Benchmarking RAII Class
RAII - Resource Allocation is Initialization (done using Constructors and Destructors of Timer Class)
class Timer {
private:
std::string label;
std::chrono::high_resolution_clock::time_point start;
public:
Timer(const std::string& label = "") : label(label), start(std::chrono::high_resolution_clock::now()) {}
double getDuration() const {
auto end = std::chrono::high_resolution_clock::now();
return std::chrono::duration<double>(end - start).count();
}
~Timer() {
auto end = std::chrono::high_resolution_clock::now();
double duration = std::chrono::duration<double>(end - start).count();
std::cout << label << " took " << duration << " seconds." << std::endl;
}
};
// Sample Implementation
{
Timer timer("CPU Function") // Constructor Called
// Call to CPU Function
} // Destructor Called
CLI Integration
Used cxxopts for CLI integration. This header was cloned from its Github Repo.
Benchmark Results
The benchmark results are also included in the Github Repo in Results.ipynb. Following were the results :
- European Options a speed up of 2.815X on 10^7 paths.
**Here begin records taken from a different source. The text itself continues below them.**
/-- The bytes of sub-stream `j` of a 4,096-byte source (R245). -/
def subStream (cb : List (List Bool)) (src : List Byte) (j : Nat) : List Byte :=
  let syms := (pieces 32 128 src).map (fun p => (p.getD j 0#8).toNat)
  let bs := (syms.map (fun s => cb.getD s [])).flatten
  packBits (ceilDiv bs.length 8) bs

/-- A sector's header of 80 bytes (R244). -/
def sectorHeader (secno clen book flags sum : Nat) (soff : List Nat) : List Byte :=
  leBytes 4 0x4E1BD7A3 ++ leBytes 4 secno ++ leBytes 2 clen ++ leBytes 2 book ++
    leBytes 1 flags ++ leBytes 1 0 ++ leBytes 2 sum ++ (soff.map (leBytes 2)).flatten

/-- Close a sector with its padding and check value (R244). -/
def closeSector (clen : Nat) (b : List Byte) : List Byte :=
  let p := b ++ zeros (clen - 4 - b.length)
  p ++ leBytes 4 (crc32c p)

/-- Encode one sector (R246): its bytes and whether it was written raw. -/
def encodeSector (secno book : Nat) (bk : Book) (src : List Byte) : List Byte × Bool :=
  let cb := codeBits bk.lengths
  let subs := (List.range 32).map (subStream cb src)
  let soff := (subs.foldl (fun (a : Nat × List Nat) s => (a.1 + s.length, a.2 ++ [a.1])) (0, [])).2
  let p := (subs.map List.length).sum
  let clen := 84 + p + (16 - (84 + p) % 16) % 16
  if clen ≥ 4192 then
    (closeSector 4192 (sectorHeader secno 4192 0 1 0 (List.replicate 32 0) ++ src), true)
  else
    (closeSector clen (sectorHeader secno clen book 0 bk.sum soff ++ subs.flatten), false)

/-- The index length X of a plane of `n` sectors (R243). -/
def planeX (n : Nat) : Nat := 16 * ceilDiv (4 * n + 20) 16

/-- A coded plane of the given sectors (R243). -/
def codedPlane (secbase : Nat) (secs : List (List Byte)) : List Byte :=
  let n := secs.length
  let offs := (secs.foldl (fun (a : List Nat × Nat) s => (a.1 ++ [a.2 + s.length], a.2 + s.length))
    ([planeX n], planeX n)).1
  let h := leBytes 4 secbase ++ leBytes 4 n ++ zeros 4
  let o := (offs.map (leBytes 4)).flatten
  let idx := h ++ leBytes 4 (crc32c (h ++ o)) ++ o
  idx ++ zeros (planeX n - idx.length) ++ secs.flatten

/-- ENCODE of a source (R247): the plane and the number of raw sectors. -/
def encodePlane (secbase book : Nat) (bk : Book) (src : List Byte) : List Byte × Nat :=
  let n := src.length / 4096
  let ss := (pieces 4096 n src).zipIdx.map (fun p => encodeSector ((secbase + p.2) % 2 ^ 32) book bk p.1)
  (codedPlane secbase (ss.map Prod.fst), (ss.filter Prod.snd).length)

/-! ## Decoding -/

/-- Decode one symbol (R249): read bits lowest first until the value is a code. -/
def decodeSymbol : List (Nat × List Nat) → Nat → List Bool → Option (Nat × List Bool)
  | [], _, _ => none
  | _, _, [] => none
  | (fc, ss) :: t, c, b :: bs =>
    let c := 2 * c + (if b then 1 else 0)
    if fc ≤ c ∧ c < fc + ss.length then some (ss.getD (c - fc) 0, bs) else decodeSymbol t c bs

/-- Decode `n` symbols: the symbols and the bits left over. -/
def decodeSymbols (t : List (Nat × List Nat)) : Nat → List Bool → Option (List Nat × List Bool)
  | 0, bs => some ([], bs)
  | n + 1, bs =>
    match decodeSymbol t 0 bs with
    | none => none
    | some (s, bs) =>
      match decodeSymbols t n bs with
      | none => none
      | some (l, r) => some (s :: l, r)

/-- The bits of bytes, bit 0 first. -/
def bitsOf (l : List Byte) : List Bool := (l.map (fun b => (List.range 8).map (fun i => b.toNat.testBit i))).flatten

/-- One sub-stream decoded from its bytes (R248 check 8): 128 symbols and a tail of 0 bits shorter than a
byte. -/
def decodeSub (t : List (Nat × List Nat)) (l : List Byte) : Option (List Nat) :=
  match decodeSymbols t 128 (bitsOf l) with
  | some (ss, rest) => if rest.length < 8 ∧ rest.all (! ·) = true then some ss else none
  | none => none

/-- The last sub-stream, whose end is not given by an offset: it is decoded from the bytes up to the check
value, and what follows its last byte is padding of fewer than 16 zero bytes (R248 check 8). -/
def decodeLast (t : List (Nat × List Nat)) (l : List Byte) : Option (List Nat) :=
  match decodeSymbols t 128 (bitsOf l) with
  | some (ss, rest) => if rest.length < 8 + 128 ∧ rest.all (! ·) = true ∧ rest.length / 8 < 16 then some ss else none
  | none => none

/-- Put sub-streams back into source order (R245). -/
def interleave (subs : List (List Nat)) : List Byte :=
  ((List.range 128).map (fun i => subs.map (fun s => BitVec.ofNat 8 (s.getD i 0)))).flatten

/-- SOFF of a sector (R244). -/
def sectorSoff (s : List Byte) : List Nat := (pieces 2 32 (slice s 16 64)).map leNat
- Asian Options a speed up of 190.35X on 10^6 paths.
- Basket Options a speed up of 88.28X on 10^7 paths.
Conclusion and Learnings
This project was a great one for learning Multithreading using CUDA and applying it to Finance. I learned not only about CUDA but also about some cool option types, things like RAII and Functor Structs. Overall a very positive learning outcome :)